Everything seemed fine, but then Ben jumped.

"There's something down there!" Ben said, pointing to the right and craning his head around the bush.

Matt and I followed suit. There was a scuttle sound approaching like crabs on a plank of wood, but this scuttle was getting louder—closer. Something was coming, emerging out of the gray gaze. I looked to Mom, and she was searching the bottom of the car floor for the phone she had dropped. She needed to move. Whatever it was she was right in its path, but before I could think to scream, I saw it. I saw them.

Spiderlike monsters were crawling down the highway as they crushed cars like they were pebbles. There were at least a hundred, and they were brown, sickeningly brown. I watched one walk right over the blue convertible, stopping only to pull someone who had been crouching inside out. The man screamed at the top of his lungs before the spider claimed the man's throat. It only took a second, and the man fell limp and lifelessly into his car.

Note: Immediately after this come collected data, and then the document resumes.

-- ==== Sys2Proof/Machine/Alu.lean ====
section
/-! DEFINITION. The ALU, a combinational function of two operands (40_integer_computational.md R140, R141, R144). -/
namespace Sys2Proof.Machine

/-- The ten operations of the ALU (40_integer_computational.md R140). -/
inductive AluOp where
  | add | sub | sll | slt | sltu | xor | srl | sra | or | and
  deriving DecidableEq, Repr

/-- Every shift uses only the low 5 bits of its amount operand (40_integer_computational.md R141). -/
def shiftAmount (b : Word) : Nat := (b.extractLsb' 0 5).toNat

/-- `alu(op, a, b)` (40_integer_computational.md R140): results wrap modulo 2^32. -/
def alu : AluOp → Word → Word → Word
  | .add, a, b => a + b
  | .sub, a, b => a - b
  | .sll, a, b => a <<< shiftAmount b
  | .slt, a, b => boolWord (a.slt b)
  | .sltu, a, b => boolWord (a.ult b)
  | .xor, a, b => a ^^^ b
  | .srl, a, b => a >>> shiftAmount b
  | .sra, a, b => a.sshiftRight (shiftAmount b)
  | .or, a, b => a ||| b
  | .and, a, b => a &&& b

end Sys2Proof.Machine
end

"Boys!" Mom shouted as she emerged from the car. "Boys!"

"No, no, no, no, no," I whispered and shoved Matt into Ben's lap as I went to grab her from the road, but it was too late.

I couldn't help but watch, paying more attention in this brief moment than I had in my entire life as the spiders heard her scream and saw her appearance in the road. Life was suspended in that moment as Mom looked at me for just a moment before the spiders overwhelmed her. It was then that I knew the answer to Ben's question. What more could they do? They could drop bombs like confetti. They could kill people by the masses and devastate highways and cites. They could send us fleeing into the woods for hours only to come back to where it all began.

And with one twist of their slender, threatening hands, they could snap a woman's neck without hesitation.